In this section we present a tutorial dialogue between a human and the robot which finally leads to the acquisition of the NKT “pineapple”. We scrutinize the public contributions of the agents as well as the automatic speech recognition (ASR) decodings of the robotic system. The dialogue is evaluated relying on principles of CA, modern dialogue theory, theories of intention and cooperation and much else of current research in communication (see bibliography). A special focus is placed on the nature of the NKT pineapple acquired. How much of it is acquired by the robot? We walk through the Action Ladder hierarchy and specify what we have got in the HRC at stake. At first sight, this seems remarkably little but the first sight deludes. We treat this more closely in Sect. 6. First we start in Sect. 5.1 with the dialogue (Fig. 4) and a technical description of what happens from the point of view of the “omniscient engineer”.
Fig. 4

The Tutorial Dialogue Introducing the NKT “pineapple” in a HRC Session. (Note that Flobi’s English might not be perfect. It is a fairly literal translation of the German wording.) Square brackets indicate the ASR grammar parse trees. Numbers in round brackets indicate the associated utterance. Associated utterances are also marked in the same colour (Colour figure online)

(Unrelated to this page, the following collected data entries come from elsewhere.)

-- ==== Sys2Proof/Safety.lean ====
section
/-! DEFINITION. The vocabulary of the statements: what counts as a well-kept state, an instruction that issues with nothing in its
way, and the state after one that changes its own group alone. -/
namespace Sys2Proof.Machine

/-- The memory of a state is in canonical form. -/
def State.wf (s : State) : Prop := Memory.wf s.mem = true

/-- Every byte of memory reads as before. -/
def SameMemory (s t : State) : Prop := ∀ a, memByte t.mem a = memByte s.mem a

/-- Split c issues the current instruction of s: its team runs or is in its handler (it counts no skid, R278), nothing of the instruction
has been done yet (R105, R106), and its walk is not interrupted (log entry 11). -/
structure Issues (s : State) (c : Issuer) : Prop where
  issuer : s.issuer? = some c
  steady : c.team.st.isHalting = false
  fresh : c.spl.prog = none
  whole : c.cut = none

/-- The issuing split after its instruction: it goes on at pc; a marker parks it on the kind-L instructions numbered so far (R68). -/
def Issuer.moved (c : Issuer) (pc : Dword) (upto : Nat) (e : Split) : Split :=
  { e with pc := pc, prog := none, wait := .none, mark := if c.m then some upto else none, st := if c.m then .blocked else .ready }

/-- Group G once the issuing split has gone on at pc and the issue has been counted (R69, R274). -/
def Issuer.advanced (c : Issuer) (s : State) (pc : Dword) (G : Group) : Group :=
  { G with lastIssue := s.issues + 1
           issued := if G.saved.isSome then G.issued else G.issued + 1
           splits := G.splits.modify c.sid (c.moved pc G.nextOp) }

/-- The state in which the issuing group has become G, one more instruction has issued, and nothing else has changed. -/
def State.becomes (s : State) (c : Issuer) (G : Group) : State :=
  { s with issues := s.issues + 1, teams := s.teams.modify c.tid fun T => { T with groups := T.groups.modify c.gid fun _ => G } }

/-- The same split goes on with the next instruction; its group has become G. -/
def Completes (i : Instr) (s : State) (c : Issuer) (G : Group) : Prop := exec i s = .next (s.becomes c (c.advanced s c.next G))

/-- A lane word with active lanes that nothing holds back (R14, R21, R22, R79): the names it writes have no write outstanding, the
registers it needs are there, no active lane of a source is poisoned. -/
structure LaneReady (s : State) (c : Issuer) (srcs dsts : List Nat) : Prop where
  active : c.active ≠ 0
  idle : dsts.any c.grp.vBusy = false
  room : s.alloc c.team c.grp (c.needs dsts) (c.needs dsts).length = .ok
  clean : c.badLanes srcs &&& c.active = 0

/-- Lane k of register v[n] of the issuing group. -/
def Issuer.lane (c : Issuer) (n k : Nat) : Word := (c.grp.v.getD n VReg.zero).lane k

/-- What lane k of v[n] holds under a map; an unmapped register reads zero (R21). -/
def laneIn (v : SMap VReg) (n k : Nat) : Word := (v.getD n VReg.zero).lane k

/-- A group word that nothing holds back (R67, R82, R106, R243): no lane instruction still to write the s registers it reads, no poison in
them, no write outstanding to those it writes. -/
structure WordReady (c : Issuer) (reads writes : List Nat) : Prop where
  settled : reads.any c.grp.sComing = false
  clean : reads.any c.grp.sbad.contains = false
  idle : writes.any c.grp.sBusy = false

/-- A fault that is taken in a running team (R276, R278): the group's fault registers, its frozen splits, the halting team. -/
structure TakenAt (t : State) (tid gid : Nat) (cause : Cause) (detail : Nat) (lanes : Mask) (pc : Dword) : Prop where
  halting : ∃ T, t.teams.find? tid = some T ∧ T.st = .halting gid
  regs : ∃ G, t.group? tid gid = some G ∧ G.fr.flt = lanes ∧ G.fr.fpc = pc ∧ G.fr.fcause.toNat % 65536 = cause.num + 256 * detail ∧
    ∀ e ∈ G.splits, e.2.st ≠ .ready ∧ e.2.st ≠ .blocked

/-- The issuing split's fault is taken, with no detail in FCAUSE. -/
def Taken (t : State) (c : Issuer) (cause : Cause) (lanes : Mask) (pc : Dword) : Prop := TakenAt t c.tid c.gid cause 0 lanes pc

/-- A group of a running team whose context has a handler, and which is not running it: its faults are not fatal (R280). -/
structure HandledAt (s : State) (T : Team) (G : Group) : Prop where
  runs : T.st = .running
  user : G.saved = none
  ctx : ∃ x, s.ctxs.find? T.space = some x ∧ x.handler ≠ 0 ∧ x.fatal = false

/-- The issuing group. -/
def Handled (s : State) (c : Issuer) : Prop := HandledAt s c.team c.grp

/-! ### What an issuing split fetches (R57, R63, R64) -/

/-- An instruction of state v at issue comes to what `goes` says: it waits where others of its group hold it up (R17), else it runs. -/
def Runs (i : Instr) (v : State) (goes : State → Prop) : Prop :=
  ∀ d, v.issuer? = some d → (d.heldUp i = true → goes (d.stall v)) ∧ (d.heldUp i = false → ∀ t, exec i v = .next t → goes t)

/-- Split c issues in q what stands at its address, where that can be read: one word, or two where the first needs a second; a word that is
no instruction is ILLEGAL. Reading a word corrects its single-bit errors (R243). -/
def RunsFetched (q : State) (c : Issuer) (goes : State → Prop) : Prop :=
  let put (v : State) (len : Nat) (m : Bool) (i : Instr) : State := { v with cur := { q.cur with len := len, m := m, ins := i } }
  ∀ a, windowOf c.pc.toNat < 2 → q.translate c.team.space c.pc.toNat .fetch c.grp.privileged = .hit a → q.poisoned a 4 = false →
    let w := q.nat a 4
    let u := q.readMem a 4
    (∀ i, needsSecond w = false → decodeWord w 0 = .ok i → Runs i (put u 4 (markerOf w 0) i) goes) ∧
    (∀ x d, needsSecond w = false → decodeWord w 0 = .error x → u.issuer? = some d → goes (d.raise .illegal u)) ∧
    ∀ b, needsSecond w = true → windowOf (c.pc + 4).toNat < 2 →
      u.translate c.team.space (c.pc + 4).toNat .fetch c.grp.privileged = .hit b → u.poisoned b 4 = false →
      let v := u.readMem b 4
      (∀ i, decodeWord w (u.nat b 4) = .ok i → Runs i (put v 8 (markerOf w (u.nat b 4)) i) goes) ∧
      ∀ x d, decodeWord w (u.nat b 4) = .error x → v.issuer? = some d → goes (d.raise .illegal v)

end Sys2Proof.Machine
end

5.1 The Technical Perspective

For the understanding of the dialogue excerpt shown in Fig. 4, it is helpful to know that utterances are interpreted based on a speech recognition grammar. In more detail, the automatic speech recogniser (ASR) generates for each utterance one or several grammar trees representing (parts of) it. The dialogue system (DLG) then uses the nonterminals of the grammar (e.g. Greeting, ObjectDescription) as semantic tags. Based on conditions on them, the appropriate interaction pattern is triggered. For instance, the object demonstration pattern is triggered if the parse tree contains an ObjectDescription nonterminal, and a greeting is triggered if the parse tree contains a Greeting nonterminal but no task-related nonterminal. Furthermore, pattern selection is context-sensitive: the dialogue system’s expectations influence the order in which the conditions are tested.

The handling of the dialogue shown in Fig. 4 is as follows:
  • The user’s utterance (81.) is split into two parts, due to the user making a short pause. As we will see in the following, the surplus utterance produced by the split-up disturbs the correct association of robot and user utterances. For the user, however, this is not evident.

  • First, the DLG processes the first part of the parse tree (“until soon a pineapple”). Despite ASR misclassifications, the DLG interprets it correctly as an object demonstration, triggering an object demonstration pattern and leading to the robot’s asking for confirmation of the label.

  • The user in fact confirms the robot’s request (83.), but the DLG needs to process the second part of the split-up utterance first (“upon the table”). As this does not constitute a valid reply to the confirmation request, the robot repeats its request (84.).

  • The user confirms a second time (85.). However, the user’s first confirmation (83.) is associated with the second request (84.). The second confirmation remains unprocessed.

  • Having received the confirmation of the label, the DLG starts the learning of the label (86., 87.) and acknowledges if completed (88.).

  • The user praises the robot (89.) to which the robot replies by thanking the user (90.). Even though the robot’s reaction seems coherent, it is in fact the reply to the user’s still unprocessed second label confirmation (85.) which the DLG interprets as praising because no confirmation is expected in the current dialogue context.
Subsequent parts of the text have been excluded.